> **PROBLEM DETAILS**
With both ends included, transcribe exactly the records below from their first line to the line that contains "into arithmetic shares. -/".

> **SUPPLIED ENTRIES**
▬▬▬

-- ==== Sys2Proof/Machine/Masked.lean ====
section
/-!
DEFINITION. Sys2Proof/Machine/Masked.lean: share instructions and the events of the mask generator (07, Table 7.17; 08 R176 to R183): rows 243 to
255.
-/
namespace Sys2Proof.Machine
open Sys2Proof

/-! ## Share instructions (07, Table 7.17; 08, Tables 8.1 and 8.4) -/

/-- A gadget instruction of one source with no modulus operand. -/
def vShares (e : Fin 144) (vd vs1 : BitVec 5) (pm : Option (BitVec 3)) (sh : BitVec 2) (want : Bool) (md : EngArch → Nat × Option Nat)
    (per : (d w m : Nat) → Nat) (inKind outKind : Nat → ShareKind) (d : Device) : Device :=
  engRun e (fun _ t d => gadget1 e vd vs1 pm sh anyWidth want md per inKind outKind t d) d

/-- Bits per element of a conversion: modulo 2^SEW or modulo an odd m (08, Table 8.4). -/
def convertBits (d w m : Nat) : Nat := (if m = 2 ^ w then 2 else 3) * pairsOf d * w

/-- 07, Table 7.17: a plain value into Boolean shares. -/
def execVsplitB (e : Fin 144) (vd vs1 : BitVec 5) (pm : Option (BitVec 3)) (sh : BitVec 2) (s : State) : Host.Outcome State Fault Refusal :=
  s.on fun d => vShares e vd vs1 pm sh false noMod (fun d w _ => (d - 1) * w) (fun _ => .xor) (fun _ => .xor) d

/-- 07, Table 7.17: a plain value into arithmetic shares. -/
def execVsplitA (e : Fin 144) (vd vs1 : BitVec 5) (mk : BitVec 2) (pm : Option (BitVec 3)) (sh : BitVec 2) (s : State) : Host.Outcome State Fault Refusal :=
  s.on fun d => vShares e vd vs1 pm sh false (fun t => shareMod t mk.toNat) (fun d w _ => (d - 1) * w) .sum .sum d

/-- Shares recombined into a plain value with tag 0, after an internal refresh. -/
def vJoin (e : Fin 144) (vd vs1 : BitVec 5) (pm : Option (BitVec 3)) (sh : BitVec 2) (md : EngArch → Nat × Option Nat) (kd : Nat → ShareKind)
    (d : Device) : Device :=
  engRun e (fun _ t d =>
    let w := vWidth t.vtype
    let m := md t
    let x := (VSrc.reg vs1).read t sh.toNat w (vGroup t.vtype)
    vCheck t (gadgetChecks t vd [vs1] sh anyWidth m.2 false x.shared)
      (drawing e (pairsOf t.d * w * t.vl) 0
        (vWrite t (t.active pm) t.vl 1 (vGroup t.vtype) vd.toNat 0 (fun _ i => some ((kd m.1).whole t.d x i))) d)) d

/-- 07, Table 7.17: Boolean shares recombined. -/
def execVjoinB (e : Fin 144) (vd vs1 : BitVec 5) (pm : Option (BitVec 3)) (sh : BitVec 2) (s : State) : Host.Outcome State Fault Refusal :=
  s.on fun d => vJoin e vd vs1 pm sh noMod (fun _ => .xor) d

/-- 07, Table 7.17: arithmetic shares recombined. -/
def execVjoinA (e : Fin 144) (vd vs1 : BitVec 5) (mk : BitVec 2) (pm : Option (BitVec 3)) (sh : BitVec 2) (s : State) : Host.Outcome State Fault Refusal :=
  s.on fun d => vJoin e vd vs1 pm sh (fun t => shareMod t mk.toNat) .sum d

/-- 07, Table 7.17: arithmetic to Boolean shares. -/
def execVa2b (e : Fin 144) (vd vs1 : BitVec 5) (mk : BitVec 2) (pm : Option (BitVec 3)) (sh : BitVec 2) (s : State) : Host.Outcome State Fault Refusal :=
  s.on fun d => vShares e vd vs1 pm sh true (fun t => shareMod t mk.toNat) convertBits .sum (fun _ => .xor) d

/-- 07, Table 7.17: Boolean to arithmetic shares. -/
def execVb2a (e : Fin 144) (vd vs1 : BitVec 5) (mk : BitVec 2) (pm : Option (BitVec 3)) (sh : BitVec 2) (s : State) : Host.Outcome State Fault Refusal :=
  s.on fun d => vShares e vd vs1 pm sh true (fun t => shareMod t mk.toNat) convertBits (fun _ => .xor) .sum d

/-- 07, Table 7.17: fresh Boolean shares of the same value. -/
def execVrefreshB (e : Fin 144) (vd vs1 : BitVec 5) (pm : Option (BitVec 3)) (sh : BitVec 2) (s : State) : Host.Outcome State Fault Refusal :=
  s.on fun d => vShares e vd vs1 pm sh true noMod (fun d w _ => pairsOf d * w) (fun _ => .xor) (fun _ => .xor) d

/-- 07, Table 7.17: fresh arithmetic shares of the same value. -/
def execVrefreshA (e : Fin 144) (vd vs1 : BitVec 5) (mk : BitVec 2) (pm : Option (BitVec 3)) (sh : BitVec 2) (s : State) : Host.Outcome State Fault Refusal :=
  s.on fun d => vShares e vd vs1 pm sh true (fun t => shareMod t mk.toNat) (fun d w _ => pairsOf d * w) .sum .sum d

/-- 07, Table 7.17: masked equality of the elements below VL, as one Boolean-shared bit: bit 0 of element 0 of each share of vd, every other
bit 0 (08, Table 8.1). -/
def execVmcmp (e : Fin 144) (vd vs1 vs2 : BitVec 5) (sh : BitVec 2) (s : State) : Host.Outcome State Fault Refusal :=
  s.on fun d => engRun e (fun _ t d =>
    let w := vWidth t.vtype
    let g := vGroup t.vtype
    let x := (VSrc.reg vs1).read t sh.toNat w g
    let y := (VSrc.reg vs2).read t sh.toNat w g
    let r := b2n ((List.range t.vl).all (fun i => decide (x.xorAll i t.d = y.xorAll i t.d)))
    let u := (List.range t.d).foldl (fun u j =>
      u.setGrp (vd.toNat + j * g) (ShareKind.share .xor (fun q => d.fresh 1 q) t.d r j) sh.toNat g) t
    vCheck t (gadgetChecks t vd [vs1, vs2] sh anyWidth none true x.shared)
      (drawing e (pairsOf t.d * w * t.vl) (t.d - 1) (if t.vl = 0 then t.vEnd else u.vEnd) d)) d

/-- 07, Table 7.17: vs1 where the shared bit that vd holds is 1, else vs2, in fresh shares. -/
def execVmsel (e : Fin 144) (vd vs1 vs2 : BitVec 5) (pm : Option (BitVec 3)) (sh : BitVec 2) (s : State) : Host.Outcome State Fault Refusal :=
  s.on fun d => engRun e (fun _ t d =>
    let w := vWidth t.vtype
    let g := vGroup t.vtype
    let x := (VSrc.reg vs1).read t sh.toNat w g
    let y := (VSrc.reg vs2).read t sh.toNat w g
    let c := (VSrc.reg vd).read t sh.toNat w g
    vCheck t (gadgetChecks t vd [vs1, vs2, vd] sh anyWidth none true c.shared)
      (drawing e (pairsOf t.d * w * t.vl) ((t.d - 1) * t.vl)
        (gadgetWrite t d pm vd.toNat .xor (fun i => if bitOf (c.xorAll 0 t.d) 0 then x.xorAll i t.d else y.xorAll i t.d)) d)) d

/-- 07, Table 7.17: fresh bits of the mask generator, SEW bits for each element below VL in order. -/
def execVmask (e : Fin 144) (vd : BitVec 5) (pm : Option (BitVec 3)) (s : State) : Host.Outcome State Fault Refusal :=
  s.on fun d => engRun e (fun _ t d =>
    let w := vWidth t.vtype
    let g := vGroup t.vtype
    let bits := mgBits (w * t.vl) (d.eng e).mg
    vCheck t { ill := t.badGroup false { n := vd.toNat, r := g }, widths := anyWidth, modulus := none, sh := 0, vd := vd.toNat, srcs := [], refuse := none }
      (drawing e (w * t.vl) 0 (vWrite t (t.active pm) t.vl 1 g vd.toNat 0 (fun _ i => some (elemOf w bits i))) d)) d

/-! ## The mask generator (08 R182) -/

/-- 08 R182: a generator 2^20 blocks short of its limit asks for 64 bytes of reseed material, once. -/
def execMgReseedRequest (e : Fin 144) (s : State) : Host.Outcome State Fault Refusal :=
  s.on fun d =>
    let g := (d.eng e).mg
    if g.seeded && decide (mgAsk ≤ g.blocks) && !g.reqPending then
      toCustody (.entropyRequest e 0 64 false) (d.updEng e (fun x => { x with mg := { x.mg with reqPending := true } }))
    else d

/-- 08 R182: a generator that has produced 2^24 blocks without material stops. -/
def execMgAtLimit (e : Fin 144) (s : State) : Host.Outcome State Fault Refusal :=
  s.on fun d =>
    if mgLimit ≤ (d.eng e).mg.blocks then d.updEng e (fun x => { x with mg := { x.mg with atLimit := true } }) else d

end Sys2Proof.Machine
end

▬▬▬

> **PROBLEM SOLUTION**
-- ==== Sys2Proof/Machine/Masked.lean ====
section
/-!
DEFINITION. Sys2Proof/Machine/Masked.lean: share instructions and the events of the mask generator (07, Table 7.17; 08 R176 to R183): rows 243 to
255.
-/
namespace Sys2Proof.Machine
open Sys2Proof

/-! ## Share instructions (07, Table 7.17; 08, Tables 8.1 and 8.4) -/

/-- A gadget instruction of one source with no modulus operand. -/
def vShares (e : Fin 144) (vd vs1 : BitVec 5) (pm : Option (BitVec 3)) (sh : BitVec 2) (want : Bool) (md : EngArch → Nat × Option Nat)
    (per : (d w m : Nat) → Nat) (inKind outKind : Nat → ShareKind) (d : Device) : Device :=
  engRun e (fun _ t d => gadget1 e vd vs1 pm sh anyWidth want md per inKind outKind t d) d

/-- Bits per element of a conversion: modulo 2^SEW or modulo an odd m (08, Table 8.4). -/
def convertBits (d w m : Nat) : Nat := (if m = 2 ^ w then 2 else 3) * pairsOf d * w

/-- 07, Table 7.17: a plain value into Boolean shares. -/
def execVsplitB (e : Fin 144) (vd vs1 : BitVec 5) (pm : Option (BitVec 3)) (sh : BitVec 2) (s : State) : Host.Outcome State Fault Refusal :=
  s.on fun d => vShares e vd vs1 pm sh false noMod (fun d w _ => (d - 1) * w) (fun _ => .xor) (fun _ => .xor) d

/-- 07, Table 7.17: a plain value into arithmetic shares. -/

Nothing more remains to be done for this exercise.